(THE PROBLEM)
Only the lines from the one with "bytes below 4096 keeps the canonical form. -/" through the end of the data are wanted, copied exactly.
*** RECORDS TO USE Section Begins ***
-- ==== Sys2Proof/Laws/Memory.lean ====
section
/-! SUPPORT. The laws of memory: read over write, and that every memory operation keeps the canonical form. -/

namespace Sys2Proof.Machine

variable (font : Vector Byte 80)

theorem read_insert (a : Nat) (v : Byte) (m : Memory) (c : Nat) :
    Memory.read font c (Memory.insert a v m) = if c = a then v else Memory.read font c m := by
  induction m with
  | nil => simp [Memory.insert, Memory.read]
  | cons cell rest ih =>
    obtain ⟨b, w⟩ := cell
    simp only [Memory.insert]
    split
    · by_cases hc : c = a <;> simp [Memory.read, hc]
    · split
      · rename_i hab
        subst hab
        by_cases hc : c = a <;> simp [Memory.read, hc]
      · rename_i hab
        by_cases hc : c = b
        · have : c ≠ a := by omega
          simp [Memory.read, hc, Ne.symm hab]
        · simp [Memory.read, hc, ih]

theorem read_erase (a : Nat) (m : Memory) (c : Nat) :
    Memory.read font c (Memory.erase a m) = if c = a then Memory.unlisted font a else Memory.read font c m := by
  induction m with
  | nil => by_cases hc : c = a <;> simp [Memory.erase, Memory.read, hc]
  | cons cell rest ih =>
    obtain ⟨b, w⟩ := cell
    simp only [Memory.erase] at ih ⊢
    by_cases hb : b = a
    · subst hb
      by_cases hc : c = b
      · simpa [hc] using ih
      · simpa [Memory.read, hc] using ih
    · by_cases hc : c = b
      · have : c ≠ a := by omega
        simp [Memory.read, hc, hb]
      · by_cases hca : c = a <;> simp_all [Memory.read]

/-- Read over write: the written address reads as written, every other as before. -/
theorem read_write (a : Nat) (v : Byte) (m : Memory) (c : Nat) :
    Memory.read font c (Memory.write font a v m) = if c = a then v else Memory.read font c m := by
  unfold Memory.write
  split
  · rename_i h; rw [read_erase]; simp [h]
  · rw [read_insert]

/-! ### The canonical form -/

theorem wfFrom_mono {lo lo' : Nat} (h : lo' ≤ lo) {m : Memory} (hm : Memory.wfFrom font lo m = true) :
    Memory.wfFrom font lo' m = true := by
  cases m with
  | nil => rfl
  | cons cell rest =>
    obtain ⟨b, w⟩ := cell
    simp only [Memory.wfFrom, Bool.and_eq_true, decide_eq_true_eq] at hm ⊢
    exact ⟨⟨⟨by omega, hm.1.1.2⟩, hm.1.2⟩, hm.2⟩

theorem wfFrom_erase (a : Nat) {lo : Nat} {m : Memory} (hm : Memory.wfFrom font lo m = true) :
    Memory.wfFrom font lo (Memory.erase a m) = true := by
  induction m generalizing lo with
  | nil => rfl
  | cons cell rest ih =>
    obtain ⟨b, w⟩ := cell
    simp only [Memory.wfFrom, Bool.and_eq_true, decide_eq_true_eq] at hm
    by_cases hb : b = a
    · have : Memory.erase a ((b, w) :: rest) = Memory.erase a rest := by simp [Memory.erase, hb]
      rw [this]
      exact wfFrom_mono font (by omega) (ih hm.2)
    · have : Memory.erase a ((b, w) :: rest) = (b, w) :: Memory.erase a rest := by simp [Memory.erase, hb]
      rw [this]
      simp only [Memory.wfFrom, Bool.and_eq_true, decide_eq_true_eq]
      exact ⟨hm.1, ih hm.2⟩

theorem wfFrom_insert {a : Nat} {v : Byte} (ha : a < 4096) (hv : v ≠ Memory.unlisted font a) {lo : Nat} (hlo : lo ≤ a)
    {m : Memory} (hm : Memory.wfFrom font lo m = true) : Memory.wfFrom font lo (Memory.insert a v m) = true := by
  induction m generalizing lo with
  | nil => simp [Memory.insert, Memory.wfFrom, ha, hv, hlo]
  | cons cell rest ih =>
    obtain ⟨b, w⟩ := cell
    simp only [Memory.wfFrom, Bool.and_eq_true, decide_eq_true_eq] at hm
    simp only [Memory.insert]
    split
    · simp only [Memory.wfFrom, Bool.and_eq_true, decide_eq_true_eq]
      exact ⟨⟨⟨hlo, ha⟩, hv⟩, ⟨⟨by omega, hm.1.1.2⟩, hm.1.2⟩, hm.2⟩
    · split
      · rename_i hab
        subst hab
        simp only [Memory.wfFrom, Bool.and_eq_true, decide_eq_true_eq]
        exact ⟨⟨⟨hlo, ha⟩, hv⟩, hm.2⟩
      · simp only [Memory.wfFrom, Bool.and_eq_true, decide_eq_true_eq]
        exact ⟨hm.1, ih (by omega) hm.2⟩

/-- A write below 4096 keeps the canonical form. -/
theorem wf_write {a : Nat} (ha : a < 4096) (v : Byte) {m : Memory} (hm : Memory.wf font m = true) :
    Memory.wf font (Memory.write font a v m) = true := by
  unfold Memory.write
  split
  · exact wfFrom_erase font a hm
  · rename_i h; exact wfFrom_insert font ha h (Nat.zero_le a) hm

/-! ### The same through the state -/

theorem byteAt_setByte (s : State) (a : Nat) (b : Byte) (c : Nat) :
    (s.setByte a b).byteAt c = if c = a then b else s.byteAt c := read_write _ _ _ _ _

/-- What storing bytes does to memory: the stored ones read as stored, every other as before. -/
theorem byteAt_storeBytes (s : State) (a : Nat) (bs : List Byte) (c : Nat) :
    (State.storeBytes a bs s).byteAt c =
      if h : a ≤ c ∧ c < a + bs.length then bs[c - a]'(by omega) else s.byteAt c := by
  induction bs generalizing a s with
  | nil =>
    have : ¬ (a ≤ c ∧ c < a + ([] : List Byte).length) := by simp
    simp [State.storeBytes]
  | cons b bs ih =>
    simp only [State.storeBytes, ih, byteAt_setByte, List.length_cons]
    by_cases h : a + 1 ≤ c ∧ c < a + 1 + bs.length
    · have h' : a ≤ c ∧ c < a + (bs.length + 1) := by omega
      have e : c - a = (c - (a + 1)) + 1 := by omega
      simp only [h, h', and_self, dite_true]
      simp [e]
    · by_cases hc : c = a
      · subst hc
        have h' : ¬ (c + 1 ≤ c) := by omega
        simp
      · have h' : ¬ (a ≤ c ∧ c < a + (bs.length + 1)) := by omega
        rw [dif_neg h, dif_neg h', if_neg hc]

/-- Storing bytes below 4096 keeps the canonical form. -/
theorem wf_storeBytes (s : State) (a : Nat) (bs : List Byte) (h : a + bs.length ≤ 4096)
    (hs : Memory.wf s.params.font s.mem = true) :
    Memory.wf (State.storeBytes a bs s).params.font (State.storeBytes a bs s).mem = true := by
  induction bs generalizing a s with
  | nil => exact hs
  | cons b bs ih =>
    simp only [List.length_cons] at h
    exact ih (s.setByte a b) (a + 1) (by omega) (wf_write _ (by omega) b hs)

theorem bytesAt_length (s : State) (a n : Nat) : (s.bytesAt a n).length = n := by simp [State.bytesAt]

theorem bytesAt_getElem (s : State) (a n k : Nat) (h : k < (s.bytesAt a n).length) :
    (s.bytesAt a n)[k] = s.byteAt (a + k) := by simp [State.bytesAt]

end Sys2Proof.Machine
end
*** RECORDS TO USE Section Ends ***
(TASK RESPONSE)
/-- Storing bytes below 4096 keeps the canonical form. -/
theorem wf_storeBytes (s : State) (a : Nat) (bs : List Byte) (h : a + bs.length ≤ 4096)
    (hs : Memory.wf s.params.font s.mem = true) :
    Memory.wf (State.storeBytes a bs s).params.font (State.storeBytes a bs s).mem = true := by
  induction bs generalizing a s with
  | nil => exact hs
  | cons b bs ih =>
    simp only [List.length_cons] at h
    exact ih (s.setByte a b) (a + 1) (by omega) (wf_write _ (by omega) b hs)

theorem bytesAt_length (s : State) (a n : Nat) : (s.bytesAt a n).length = n := by simp [State.bytesAt]

theorem bytesAt_getElem (s : State) (a n k : Nat) (h : k < (s.bytesAt a n).length) :
    (s.bytesAt a n)[k] = s.byteAt (a + k) := by simp [State.bytesAt]

end Sys2Proof.Machine
end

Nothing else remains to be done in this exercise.